- WORK INSTRUCTIONS:
List, from the lines below, each one with "Option" in it.

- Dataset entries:

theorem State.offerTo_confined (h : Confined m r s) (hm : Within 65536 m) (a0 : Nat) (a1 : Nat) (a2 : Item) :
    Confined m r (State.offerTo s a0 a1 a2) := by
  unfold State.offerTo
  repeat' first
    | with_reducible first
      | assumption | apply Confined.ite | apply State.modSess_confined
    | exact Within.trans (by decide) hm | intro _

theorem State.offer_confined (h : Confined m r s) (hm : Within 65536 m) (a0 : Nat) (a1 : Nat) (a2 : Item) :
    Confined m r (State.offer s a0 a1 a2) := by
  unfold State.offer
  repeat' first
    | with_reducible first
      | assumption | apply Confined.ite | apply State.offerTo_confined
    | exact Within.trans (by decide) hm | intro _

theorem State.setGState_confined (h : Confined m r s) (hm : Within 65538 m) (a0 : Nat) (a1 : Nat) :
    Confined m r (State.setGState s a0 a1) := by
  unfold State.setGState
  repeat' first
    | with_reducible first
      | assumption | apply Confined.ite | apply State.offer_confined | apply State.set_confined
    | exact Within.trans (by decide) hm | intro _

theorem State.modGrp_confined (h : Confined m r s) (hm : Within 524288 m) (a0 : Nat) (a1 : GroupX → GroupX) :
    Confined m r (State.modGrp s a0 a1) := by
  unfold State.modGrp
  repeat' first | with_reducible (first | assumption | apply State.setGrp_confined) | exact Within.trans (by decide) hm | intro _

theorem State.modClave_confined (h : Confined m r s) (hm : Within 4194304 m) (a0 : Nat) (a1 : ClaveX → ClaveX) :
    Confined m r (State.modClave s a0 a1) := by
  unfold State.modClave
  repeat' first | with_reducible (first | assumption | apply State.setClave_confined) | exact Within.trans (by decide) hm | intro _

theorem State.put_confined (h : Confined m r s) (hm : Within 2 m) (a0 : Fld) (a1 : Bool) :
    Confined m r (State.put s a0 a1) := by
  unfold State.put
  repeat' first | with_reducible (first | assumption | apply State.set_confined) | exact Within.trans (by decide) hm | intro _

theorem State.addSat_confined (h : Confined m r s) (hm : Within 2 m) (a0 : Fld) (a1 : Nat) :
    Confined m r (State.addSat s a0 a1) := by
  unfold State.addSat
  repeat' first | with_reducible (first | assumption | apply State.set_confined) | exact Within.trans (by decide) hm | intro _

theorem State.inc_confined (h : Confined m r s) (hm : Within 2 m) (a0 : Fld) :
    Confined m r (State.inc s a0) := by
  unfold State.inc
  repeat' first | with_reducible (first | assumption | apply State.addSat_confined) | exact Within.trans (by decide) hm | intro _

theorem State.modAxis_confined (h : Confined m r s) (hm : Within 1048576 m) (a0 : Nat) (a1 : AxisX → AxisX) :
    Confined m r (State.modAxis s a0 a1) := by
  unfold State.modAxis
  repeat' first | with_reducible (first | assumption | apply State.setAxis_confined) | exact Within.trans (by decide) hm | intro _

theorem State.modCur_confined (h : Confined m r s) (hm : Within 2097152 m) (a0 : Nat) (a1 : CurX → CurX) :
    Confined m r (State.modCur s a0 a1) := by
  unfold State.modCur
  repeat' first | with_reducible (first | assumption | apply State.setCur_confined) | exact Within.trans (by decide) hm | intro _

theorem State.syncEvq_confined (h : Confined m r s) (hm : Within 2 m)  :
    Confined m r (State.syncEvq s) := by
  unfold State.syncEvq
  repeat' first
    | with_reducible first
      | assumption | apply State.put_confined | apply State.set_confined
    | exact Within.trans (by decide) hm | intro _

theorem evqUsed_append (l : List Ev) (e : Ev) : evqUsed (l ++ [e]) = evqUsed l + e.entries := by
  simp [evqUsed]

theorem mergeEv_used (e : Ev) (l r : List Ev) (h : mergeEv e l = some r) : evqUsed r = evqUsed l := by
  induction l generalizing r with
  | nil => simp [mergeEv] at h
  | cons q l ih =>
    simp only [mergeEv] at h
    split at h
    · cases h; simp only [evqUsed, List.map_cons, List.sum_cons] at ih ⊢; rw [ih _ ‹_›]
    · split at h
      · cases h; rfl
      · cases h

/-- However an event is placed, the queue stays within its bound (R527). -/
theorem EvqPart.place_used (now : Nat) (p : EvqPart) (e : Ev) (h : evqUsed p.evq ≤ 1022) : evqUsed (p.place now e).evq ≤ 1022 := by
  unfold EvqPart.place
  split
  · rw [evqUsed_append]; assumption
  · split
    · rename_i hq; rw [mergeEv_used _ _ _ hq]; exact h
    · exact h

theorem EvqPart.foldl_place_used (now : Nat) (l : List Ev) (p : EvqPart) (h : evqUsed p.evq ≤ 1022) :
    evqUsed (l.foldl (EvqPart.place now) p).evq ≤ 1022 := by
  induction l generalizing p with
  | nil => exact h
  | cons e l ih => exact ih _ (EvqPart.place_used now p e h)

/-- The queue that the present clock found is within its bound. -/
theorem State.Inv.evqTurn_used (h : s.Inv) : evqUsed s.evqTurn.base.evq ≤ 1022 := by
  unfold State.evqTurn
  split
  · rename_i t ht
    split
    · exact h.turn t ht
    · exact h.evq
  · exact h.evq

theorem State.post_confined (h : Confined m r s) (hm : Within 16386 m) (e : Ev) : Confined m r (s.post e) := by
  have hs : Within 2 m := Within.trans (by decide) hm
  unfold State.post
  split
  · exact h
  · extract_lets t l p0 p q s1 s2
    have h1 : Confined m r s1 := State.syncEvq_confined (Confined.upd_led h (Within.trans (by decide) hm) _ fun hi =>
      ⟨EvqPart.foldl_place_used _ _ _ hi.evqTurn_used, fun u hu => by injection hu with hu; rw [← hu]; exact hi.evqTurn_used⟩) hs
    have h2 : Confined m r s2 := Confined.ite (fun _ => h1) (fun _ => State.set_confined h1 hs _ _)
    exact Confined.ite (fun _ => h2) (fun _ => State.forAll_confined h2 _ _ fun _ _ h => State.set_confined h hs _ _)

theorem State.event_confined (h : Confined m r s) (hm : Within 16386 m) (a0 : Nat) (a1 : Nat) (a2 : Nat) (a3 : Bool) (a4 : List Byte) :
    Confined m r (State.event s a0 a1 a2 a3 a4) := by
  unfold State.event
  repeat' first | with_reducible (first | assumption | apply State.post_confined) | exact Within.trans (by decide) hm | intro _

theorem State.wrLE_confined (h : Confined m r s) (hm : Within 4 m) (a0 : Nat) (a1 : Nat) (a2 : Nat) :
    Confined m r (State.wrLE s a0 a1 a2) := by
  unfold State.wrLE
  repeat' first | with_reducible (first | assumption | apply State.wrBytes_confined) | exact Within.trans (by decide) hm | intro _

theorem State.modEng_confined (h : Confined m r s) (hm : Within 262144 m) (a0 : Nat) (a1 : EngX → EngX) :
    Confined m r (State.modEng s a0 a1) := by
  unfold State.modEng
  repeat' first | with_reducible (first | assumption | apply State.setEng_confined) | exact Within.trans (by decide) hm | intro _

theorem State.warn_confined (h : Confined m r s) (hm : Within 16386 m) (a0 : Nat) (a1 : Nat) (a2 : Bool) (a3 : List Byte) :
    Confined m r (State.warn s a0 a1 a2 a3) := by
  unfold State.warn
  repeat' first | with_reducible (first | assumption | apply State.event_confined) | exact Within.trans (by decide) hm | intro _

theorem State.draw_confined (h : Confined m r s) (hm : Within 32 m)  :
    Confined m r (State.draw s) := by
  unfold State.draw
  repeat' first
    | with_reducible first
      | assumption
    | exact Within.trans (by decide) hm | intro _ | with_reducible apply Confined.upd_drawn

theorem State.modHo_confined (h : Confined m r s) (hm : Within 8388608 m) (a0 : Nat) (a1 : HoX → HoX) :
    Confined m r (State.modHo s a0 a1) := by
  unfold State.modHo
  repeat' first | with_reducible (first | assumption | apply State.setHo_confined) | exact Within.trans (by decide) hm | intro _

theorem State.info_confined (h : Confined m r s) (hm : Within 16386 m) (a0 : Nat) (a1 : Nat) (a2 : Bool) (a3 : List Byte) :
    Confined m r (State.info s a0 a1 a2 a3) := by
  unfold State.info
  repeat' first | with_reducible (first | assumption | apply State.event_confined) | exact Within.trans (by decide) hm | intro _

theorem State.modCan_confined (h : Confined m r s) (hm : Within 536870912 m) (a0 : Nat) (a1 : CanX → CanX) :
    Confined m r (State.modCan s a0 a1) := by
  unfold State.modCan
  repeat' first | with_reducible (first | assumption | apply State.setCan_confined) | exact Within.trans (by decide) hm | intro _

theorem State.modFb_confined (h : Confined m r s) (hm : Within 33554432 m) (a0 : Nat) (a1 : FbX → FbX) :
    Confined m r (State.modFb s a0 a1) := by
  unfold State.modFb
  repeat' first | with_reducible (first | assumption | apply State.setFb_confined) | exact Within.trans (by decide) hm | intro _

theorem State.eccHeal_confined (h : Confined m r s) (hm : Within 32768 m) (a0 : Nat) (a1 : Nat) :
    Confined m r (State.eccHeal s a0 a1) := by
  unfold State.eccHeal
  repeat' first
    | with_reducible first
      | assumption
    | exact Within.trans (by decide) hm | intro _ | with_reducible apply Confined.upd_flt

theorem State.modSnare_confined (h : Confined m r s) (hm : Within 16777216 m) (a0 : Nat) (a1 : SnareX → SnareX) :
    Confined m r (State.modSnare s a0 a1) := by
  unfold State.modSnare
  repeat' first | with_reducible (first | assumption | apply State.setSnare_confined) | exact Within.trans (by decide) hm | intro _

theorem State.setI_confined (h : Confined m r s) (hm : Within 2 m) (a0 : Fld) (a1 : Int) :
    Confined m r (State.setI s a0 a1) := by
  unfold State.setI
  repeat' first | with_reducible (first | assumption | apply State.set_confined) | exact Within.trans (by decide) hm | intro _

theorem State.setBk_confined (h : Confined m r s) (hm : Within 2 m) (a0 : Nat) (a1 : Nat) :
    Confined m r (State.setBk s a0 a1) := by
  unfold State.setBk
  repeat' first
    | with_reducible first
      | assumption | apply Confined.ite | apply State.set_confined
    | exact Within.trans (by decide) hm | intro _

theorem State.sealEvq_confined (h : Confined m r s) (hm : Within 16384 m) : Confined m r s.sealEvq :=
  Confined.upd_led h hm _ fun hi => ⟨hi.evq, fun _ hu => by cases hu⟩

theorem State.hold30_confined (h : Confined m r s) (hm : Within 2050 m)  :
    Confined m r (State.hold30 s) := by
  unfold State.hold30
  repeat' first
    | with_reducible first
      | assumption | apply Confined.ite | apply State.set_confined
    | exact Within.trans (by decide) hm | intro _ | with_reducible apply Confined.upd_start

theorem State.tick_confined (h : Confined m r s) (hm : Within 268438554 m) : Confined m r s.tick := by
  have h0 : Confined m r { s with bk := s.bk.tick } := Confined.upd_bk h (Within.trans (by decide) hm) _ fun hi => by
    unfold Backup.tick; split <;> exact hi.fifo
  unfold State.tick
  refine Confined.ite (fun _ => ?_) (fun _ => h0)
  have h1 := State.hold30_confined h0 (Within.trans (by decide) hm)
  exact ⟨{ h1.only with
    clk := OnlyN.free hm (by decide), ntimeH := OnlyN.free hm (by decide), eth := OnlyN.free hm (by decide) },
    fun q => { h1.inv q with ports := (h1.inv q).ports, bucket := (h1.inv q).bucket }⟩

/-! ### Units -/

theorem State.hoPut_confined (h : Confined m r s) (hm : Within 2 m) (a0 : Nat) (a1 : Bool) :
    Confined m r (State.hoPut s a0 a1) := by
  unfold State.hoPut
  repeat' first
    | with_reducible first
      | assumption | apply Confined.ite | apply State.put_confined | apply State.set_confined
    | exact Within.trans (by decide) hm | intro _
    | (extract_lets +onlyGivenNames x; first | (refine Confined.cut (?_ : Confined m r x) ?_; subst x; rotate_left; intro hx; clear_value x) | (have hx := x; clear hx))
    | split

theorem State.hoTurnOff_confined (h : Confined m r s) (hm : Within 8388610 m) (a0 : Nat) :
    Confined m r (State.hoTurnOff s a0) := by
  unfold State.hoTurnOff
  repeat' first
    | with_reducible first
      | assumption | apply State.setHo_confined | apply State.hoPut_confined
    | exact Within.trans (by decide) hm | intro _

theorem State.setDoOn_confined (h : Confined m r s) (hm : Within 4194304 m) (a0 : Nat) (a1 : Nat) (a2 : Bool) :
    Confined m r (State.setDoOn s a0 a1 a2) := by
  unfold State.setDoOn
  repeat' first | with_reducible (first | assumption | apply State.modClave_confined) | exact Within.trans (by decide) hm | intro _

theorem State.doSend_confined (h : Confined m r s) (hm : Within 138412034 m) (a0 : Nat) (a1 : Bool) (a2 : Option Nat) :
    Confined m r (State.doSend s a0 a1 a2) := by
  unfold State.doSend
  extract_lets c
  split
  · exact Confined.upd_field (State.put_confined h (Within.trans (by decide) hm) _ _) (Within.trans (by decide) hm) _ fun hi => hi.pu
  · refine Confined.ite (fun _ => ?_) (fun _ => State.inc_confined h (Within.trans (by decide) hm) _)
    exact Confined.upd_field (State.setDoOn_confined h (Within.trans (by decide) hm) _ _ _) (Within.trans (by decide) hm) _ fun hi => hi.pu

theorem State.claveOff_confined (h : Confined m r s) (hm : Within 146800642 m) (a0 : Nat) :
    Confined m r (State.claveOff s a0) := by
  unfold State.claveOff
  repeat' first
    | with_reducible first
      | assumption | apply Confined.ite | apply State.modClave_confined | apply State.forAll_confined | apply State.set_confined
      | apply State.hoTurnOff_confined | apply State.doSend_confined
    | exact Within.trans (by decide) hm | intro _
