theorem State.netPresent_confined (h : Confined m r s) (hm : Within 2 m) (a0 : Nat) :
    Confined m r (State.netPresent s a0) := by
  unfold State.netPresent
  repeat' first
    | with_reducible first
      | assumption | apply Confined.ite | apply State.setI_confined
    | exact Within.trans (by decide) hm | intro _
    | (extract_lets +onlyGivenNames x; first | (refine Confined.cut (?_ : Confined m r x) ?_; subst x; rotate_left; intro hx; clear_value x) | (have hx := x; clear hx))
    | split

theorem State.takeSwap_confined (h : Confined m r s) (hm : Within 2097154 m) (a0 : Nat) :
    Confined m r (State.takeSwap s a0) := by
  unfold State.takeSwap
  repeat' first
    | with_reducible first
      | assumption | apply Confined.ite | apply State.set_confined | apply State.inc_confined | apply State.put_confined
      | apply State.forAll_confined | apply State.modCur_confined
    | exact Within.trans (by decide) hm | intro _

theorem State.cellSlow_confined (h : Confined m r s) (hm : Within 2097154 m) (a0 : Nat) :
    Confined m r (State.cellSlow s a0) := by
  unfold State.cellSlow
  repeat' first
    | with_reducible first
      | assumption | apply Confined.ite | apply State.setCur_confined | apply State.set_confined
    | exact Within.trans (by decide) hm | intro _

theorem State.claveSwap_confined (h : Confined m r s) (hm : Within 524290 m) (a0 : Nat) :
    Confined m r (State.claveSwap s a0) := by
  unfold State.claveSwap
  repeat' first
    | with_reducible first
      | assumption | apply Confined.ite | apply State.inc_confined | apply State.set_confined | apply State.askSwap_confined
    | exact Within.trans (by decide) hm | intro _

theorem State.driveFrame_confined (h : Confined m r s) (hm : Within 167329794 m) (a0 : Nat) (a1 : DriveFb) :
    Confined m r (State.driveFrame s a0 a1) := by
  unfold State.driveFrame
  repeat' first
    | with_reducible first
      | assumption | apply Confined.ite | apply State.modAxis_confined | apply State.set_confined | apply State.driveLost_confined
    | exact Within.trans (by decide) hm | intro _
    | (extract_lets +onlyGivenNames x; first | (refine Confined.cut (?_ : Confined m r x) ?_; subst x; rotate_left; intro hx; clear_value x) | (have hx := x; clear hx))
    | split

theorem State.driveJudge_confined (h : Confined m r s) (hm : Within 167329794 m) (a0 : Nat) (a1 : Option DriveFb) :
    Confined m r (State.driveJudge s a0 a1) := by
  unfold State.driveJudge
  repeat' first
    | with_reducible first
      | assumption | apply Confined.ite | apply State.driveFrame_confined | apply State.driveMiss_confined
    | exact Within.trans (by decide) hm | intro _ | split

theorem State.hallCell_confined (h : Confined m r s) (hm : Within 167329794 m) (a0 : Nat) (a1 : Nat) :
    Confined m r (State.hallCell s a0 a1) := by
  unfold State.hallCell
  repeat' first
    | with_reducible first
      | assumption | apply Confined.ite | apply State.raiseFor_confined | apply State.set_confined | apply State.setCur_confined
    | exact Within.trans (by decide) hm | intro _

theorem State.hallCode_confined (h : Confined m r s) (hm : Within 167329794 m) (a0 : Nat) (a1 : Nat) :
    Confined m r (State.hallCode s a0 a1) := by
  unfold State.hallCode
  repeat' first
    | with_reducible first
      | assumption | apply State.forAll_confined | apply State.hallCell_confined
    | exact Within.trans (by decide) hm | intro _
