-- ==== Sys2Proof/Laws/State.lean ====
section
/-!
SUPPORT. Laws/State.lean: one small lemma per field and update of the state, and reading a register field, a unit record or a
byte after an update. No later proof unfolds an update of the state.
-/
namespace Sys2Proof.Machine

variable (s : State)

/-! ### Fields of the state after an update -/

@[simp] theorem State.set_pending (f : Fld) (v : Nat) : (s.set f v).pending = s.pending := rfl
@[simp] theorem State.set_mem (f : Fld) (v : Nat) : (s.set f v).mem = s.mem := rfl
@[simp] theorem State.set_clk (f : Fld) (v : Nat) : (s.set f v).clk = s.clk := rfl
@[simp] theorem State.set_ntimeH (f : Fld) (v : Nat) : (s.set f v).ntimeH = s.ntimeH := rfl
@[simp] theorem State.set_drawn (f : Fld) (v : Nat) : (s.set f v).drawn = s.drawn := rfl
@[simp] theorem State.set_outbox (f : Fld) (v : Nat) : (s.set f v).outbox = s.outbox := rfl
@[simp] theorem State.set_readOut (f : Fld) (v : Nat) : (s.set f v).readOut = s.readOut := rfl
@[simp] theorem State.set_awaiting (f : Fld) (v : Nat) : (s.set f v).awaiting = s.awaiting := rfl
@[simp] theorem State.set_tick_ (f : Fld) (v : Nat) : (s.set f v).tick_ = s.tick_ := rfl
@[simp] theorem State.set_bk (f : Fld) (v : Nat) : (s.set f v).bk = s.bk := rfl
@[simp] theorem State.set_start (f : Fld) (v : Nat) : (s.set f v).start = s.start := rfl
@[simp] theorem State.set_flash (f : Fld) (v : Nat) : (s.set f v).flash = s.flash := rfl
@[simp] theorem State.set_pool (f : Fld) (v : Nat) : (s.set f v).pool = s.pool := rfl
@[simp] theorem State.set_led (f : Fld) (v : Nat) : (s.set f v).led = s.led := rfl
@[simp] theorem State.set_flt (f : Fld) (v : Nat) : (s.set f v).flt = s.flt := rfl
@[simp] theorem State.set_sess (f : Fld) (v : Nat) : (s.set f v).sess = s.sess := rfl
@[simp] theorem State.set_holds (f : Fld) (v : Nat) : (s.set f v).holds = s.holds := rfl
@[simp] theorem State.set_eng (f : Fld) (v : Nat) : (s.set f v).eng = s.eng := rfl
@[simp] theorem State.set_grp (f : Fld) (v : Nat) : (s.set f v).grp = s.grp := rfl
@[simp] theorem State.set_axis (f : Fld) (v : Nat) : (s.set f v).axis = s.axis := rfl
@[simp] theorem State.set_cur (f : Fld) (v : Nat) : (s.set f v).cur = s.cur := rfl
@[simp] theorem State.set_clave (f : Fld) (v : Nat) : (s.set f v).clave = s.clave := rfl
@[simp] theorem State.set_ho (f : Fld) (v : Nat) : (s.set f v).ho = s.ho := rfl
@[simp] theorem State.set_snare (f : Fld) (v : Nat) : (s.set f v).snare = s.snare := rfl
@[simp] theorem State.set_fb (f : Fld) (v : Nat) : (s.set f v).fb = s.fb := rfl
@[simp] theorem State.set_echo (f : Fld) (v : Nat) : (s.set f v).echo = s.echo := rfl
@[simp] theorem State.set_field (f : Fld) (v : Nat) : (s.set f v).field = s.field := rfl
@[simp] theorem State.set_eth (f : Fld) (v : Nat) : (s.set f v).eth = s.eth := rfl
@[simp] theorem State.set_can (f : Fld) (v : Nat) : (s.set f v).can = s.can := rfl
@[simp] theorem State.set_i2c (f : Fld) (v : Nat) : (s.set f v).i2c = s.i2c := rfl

- ANSWER SECTION:
theorem State.doSend_confined (h : Confined m r s) (hm : Within 138412034 m) (a0 : Nat) (a1 : Bool) (a2 : Option Nat) :
theorem State.driveJudge_confined (h : Confined m r s) (hm : Within 167329794 m) (a0 : Nat) (a1 : Option DriveFb) :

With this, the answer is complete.